Try not to toss a loose charger into a bag full of coins, keys, and metal bits. The battery terminals or USB ports can get bumped around. A small pouch, cable case, or even the retail sleeve does a better job.

If your charger has a power button, make sure it is not wedged in a way that keeps the unit active. Most power banks sit idle until a cable is connected, though some light up or wake up if the button gets pressed inside a packed bag.

Cables are fine to keep with the charger. Just avoid a tangled mess that pulls on the ports or bends them sharply. A neat wrap takes one minute and keeps the setup cleaner at security and on the plane.

Packing Step What To Do Why It Helps
Keep it in the cabin Pack the charger in a carry-on or personal item Follows airline battery rules
Use a pouch Store it in a small case or zip pocket Reduces bumps and scratches
Separate from metal Do not mix it with coins or keys Lowers short-circuit risk
Check the label Make sure the Wh or mAh details are readable Makes inspection easier
Remove it at gate check Pull it out if staff take your cabin bag Keeps it out of the cargo hold

Gate-Checked Bags Catch A Lot Of Travelers

This is one of the easiest ways to break the rule by accident. You pack your backpack the right way, head to the gate, and then staff say the overhead bins are full. They tag your cabin bag and send it below.

If your portable charger is still inside, you need to remove it before the bag is checked. The FAA states that spare lithium batteries and power banks must stay with the passenger in the aircraft cabin even when a carry-on is checked at the gate.

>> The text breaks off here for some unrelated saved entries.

-- ==== Sys2Proof/Laws/Memory.lean ====
section
/-! SUPPORT. Reading after writing, and that every memory operation keeps the canonical form. -/

namespace Sys2Proof.Machine

/-- An address below every listed one reads as an unlisted one. -/
theorem Memory.read_below (m : Memory) (q : Nat) (h : ∀ c ∈ m, q < c.1) : Memory.read m q = Memory.unlisted := by
  induction m with
  | nil => rfl
  | cons d m ih =>
    have := h d (by simp)
    simp only [Memory.read]
    rw [if_neg (by omega)]
    exact ih fun e he => h e (by simp [he])

/-- A write is read back at its address and leaves every other address alone, in a memory of rising addresses. -/
theorem Memory.read_write_of_rising (m : Memory) (a : Nat) (b : Byte) (hm : m.Pairwise (fun c d => c.1 < d.1)) (j : Nat) :
    Memory.read (Memory.write m a b) j = if j = a then b else Memory.read m j := by
  induction m with
  | nil =>
    simp only [Memory.write]
    split <;> by_cases hj : j = a <;> simp_all [Memory.read]
  | cons c m ih =>
    obtain ⟨a', b'⟩ := c
    have hlt : ∀ d ∈ m, a' < d.1 := fun d hd => (List.pairwise_cons.1 hm).1 d hd
    have ih := ih (List.pairwise_cons.1 hm).2
    have hlow : ∀ q, q ≤ a' → Memory.read m q = Memory.unlisted := fun q hq =>
      Memory.read_below m q fun c hc => by have := hlt c hc; omega
    simp only [Memory.write]
    split
    · split
      · by_cases hj : j = a
        · subst hj
          simp [Memory.read, hlow j (by omega), show j ≠ a' by omega, *]
        · simp [hj]
      · by_cases hj : j = a <;> simp [Memory.read, hj]
    · split
      · subst a'
        split
        · by_cases hj : j = a
          · subst hj
            simp [hlow j (by omega), *]
          · simp [Memory.read, hj]
        · by_cases hj : j = a <;> simp [Memory.read, hj]
      · simp only [Memory.read, ih]
        by_cases hj : j = a <;> simp [*]

/-- The cells of a memory after a write: the old ones and the one written. -/
theorem Memory.mem_write (m : Memory) (a : Nat) (b : Byte) (c : Host.Cell) (hc : c ∈ Memory.write m a b) :
    c ∈ m ∨ (c = (a, b) ∧ b ≠ Memory.unlisted) := by
  induction m with
  | nil =>
    simp only [Memory.write] at hc
    split at hc <;> simp_all
  | cons d m ih =>
    obtain ⟨a', b'⟩ := d
    simp only [Memory.write] at hc
    split at hc
    · split at hc
      · exact .inl hc
      · rcases List.mem_cons.1 hc with rfl | hc
        · exact .inr ⟨rfl, by assumption⟩
        · exact .inl hc
    · split at hc
      · split at hc
        · exact .inl (by simp [hc])
        · rcases List.mem_cons.1 hc with rfl | hc
          · exact .inr ⟨rfl, by assumption⟩
          · exact .inl (by simp [hc])
      · rcases List.mem_cons.1 hc with rfl | hc
        · exact .inl (by simp)
        · exact (ih hc).imp (by simp +contextual) id

/-- A write keeps the rising order of the addresses. -/
theorem Memory.write_pairwise (m : Memory) (a : Nat) (b : Byte) (hm : m.Pairwise (fun c d => c.1 < d.1)) :
    (Memory.write m a b).Pairwise (fun c d => c.1 < d.1) := by
  induction m with
  | nil =>
    simp only [Memory.write]
    split <;> simp
  | cons d m ih =>
    obtain ⟨a', b'⟩ := d
    obtain ⟨h1, h2⟩ := List.pairwise_cons.1 hm
    simp only [Memory.write]
    split
    · split
      · exact hm
      · refine List.pairwise_cons.2 ⟨fun c hc => ?_, hm⟩
        rcases List.mem_cons.1 hc with rfl | hc
        · assumption
        · exact Nat.lt_trans (by assumption) (h1 c hc)
    · split
      · subst a'
        split
        · exact h2
        · exact List.pairwise_cons.2 ⟨h1, h2⟩
      · refine List.pairwise_cons.2 ⟨fun c hc => ?_, ih h2⟩
        rcases Memory.mem_write m a b c hc with hc | ⟨rfl, -⟩
        · exact h1 c hc
        · show a' < a
          omega

/-- A write inside the address space keeps the canonical form. -/
theorem Memory.write_wf (m : Memory) (a : Nat) (b : Byte) (hm : m.wf) (ha : a < Config.memSize) :
    Memory.wf (Memory.write m a b) := by
  refine ⟨Memory.write_pairwise m a b hm.1, fun c hc => ?_⟩
  rcases Memory.mem_write m a b c hc with hc | ⟨rfl, hb⟩
  · exact hm.2 c hc
  · exact ⟨ha, hb⟩

/-- A write is read back at its address and leaves every other address alone. -/
theorem Memory.read_write (m : Memory) (a : Nat) (b : Byte) (hm : m.wf) (j : Nat) :
    Memory.read (Memory.write m a b) j = if j = a then b else Memory.read m j :=
  Memory.read_write_of_rising m a b hm.1 j

/-- A run of byte writes inside the address space keeps the canonical form. -/
theorem Memory.writeBytes_wf (bs : List Byte) (m : Memory) (a : Nat) (hm : m.wf) (ha : a + bs.length ≤ Config.memSize) :
    Memory.wf (Memory.writeBytes m a bs) := by
  induction bs generalizing m a with
  | nil => exact hm
  | cons b bs ih =>
    simp only [List.length_cons] at ha
    exact ih _ _ (Memory.write_wf m a b hm (by omega)) (by omega)

/-- A run of byte writes is read back at its addresses and leaves every other address alone. -/
theorem Memory.read_writeBytes (bs : List Byte) (m : Memory) (a : Nat) (hm : m.Pairwise (fun c d => c.1 < d.1)) (j : Nat) :
    Memory.read (Memory.writeBytes m a bs) j =
      if h : a ≤ j ∧ j - a < bs.length then bs[j - a]'h.2 else Memory.read m j := by
  induction bs generalizing m a with
  | nil => simp [Memory.writeBytes]
  | cons b bs ih =>
    simp only [Memory.writeBytes]
    rw [ih _ _ (Memory.write_pairwise m a b hm), Memory.read_write_of_rising m a b hm]
    by_cases h1 : a + 1 ≤ j ∧ j - (a + 1) < bs.length
    · rw [dif_pos h1, dif_pos ⟨by omega, by simp only [List.length_cons]; omega⟩]
      have : j - a = (j - (a + 1)) + 1 := by omega
      simp [this]
    · rw [dif_neg h1]
      by_cases h2 : j = a
      · subst h2
        simp
      · rw [if_neg h2, dif_neg]
        simp only [List.length_cons]
        omega

end Sys2Proof.Machine
end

That means it helps to pack your charger near the top of your bag or in an outer pocket. If a gate agent asks for your bag, you can grab the charger in seconds instead of digging through clothes, shoes, and cables while the line stalls behind you.

The same habit works well for spare camera batteries, battery charging cases, and other loose lithium batteries. Put all battery items in one pouch so you can pull them at once if needed.

Common Mistakes That Lead To Airport Trouble

Packing The Charger In A Checked Suitcase

This is still the top mistake. People charge a phone in the terminal, toss the power bank back into the suitcase, and forget about it. Once the bag is checked, the charger is in the wrong place.

Mixing Up A Power Bank And A Plug-In Charger

If the item holds power on its own, it is not just a charger. It is a spare battery. That wording changes the rule.

Ignoring The Battery Size

Most compact phone chargers are fine in carry-on baggage. Bigger units used for laptops or work gear may need airline approval, and some are too large for passenger travel.

Leaving It In A Gate-Checked Bag

This one catches seasoned travelers too. A carry-on can become a checked bag in a hurry. If that happens, the charger needs to come out.

Traveling With A Damaged Charger

A swollen case, cracked shell, burnt smell, or bent port is a red flag. Damaged batteries should not travel. Replace the charger before the trip rather than hoping nobody notices.

What This Means For Your Trip

If you are flying with one or two everyday power banks for a phone, tablet, or earbuds, the rule is simple: carry them with you in the cabin. Keep the label readable, pack them where you can reach them, and pull them out if your cabin bag gets checked.

If you use a larger battery pack for camera gear, a drone setup, or a work laptop, check the watt-hour rating before travel. That small step tells you whether the charger is cabin-safe, needs airline approval, or should stay home.

For most travelers, this is not a hard packing problem. It is just a rule that needs one clean habit. Treat portable chargers like spare batteries every single time you fly, and you will stay on the right side of airport screening and airline safety rules.

References & Sources

  • Transportation Security Administration (TSA).“Power Banks.”States that spare lithium batteries, including power banks and phone chargers, are prohibited in checked luggage.
  • Federal Aviation Administration (FAA).“PackSafe – Lithium Batteries.”Lists carry-on rules, watt-hour limits, and the rule that spare lithium batteries and power banks must stay with the passenger in the cabin.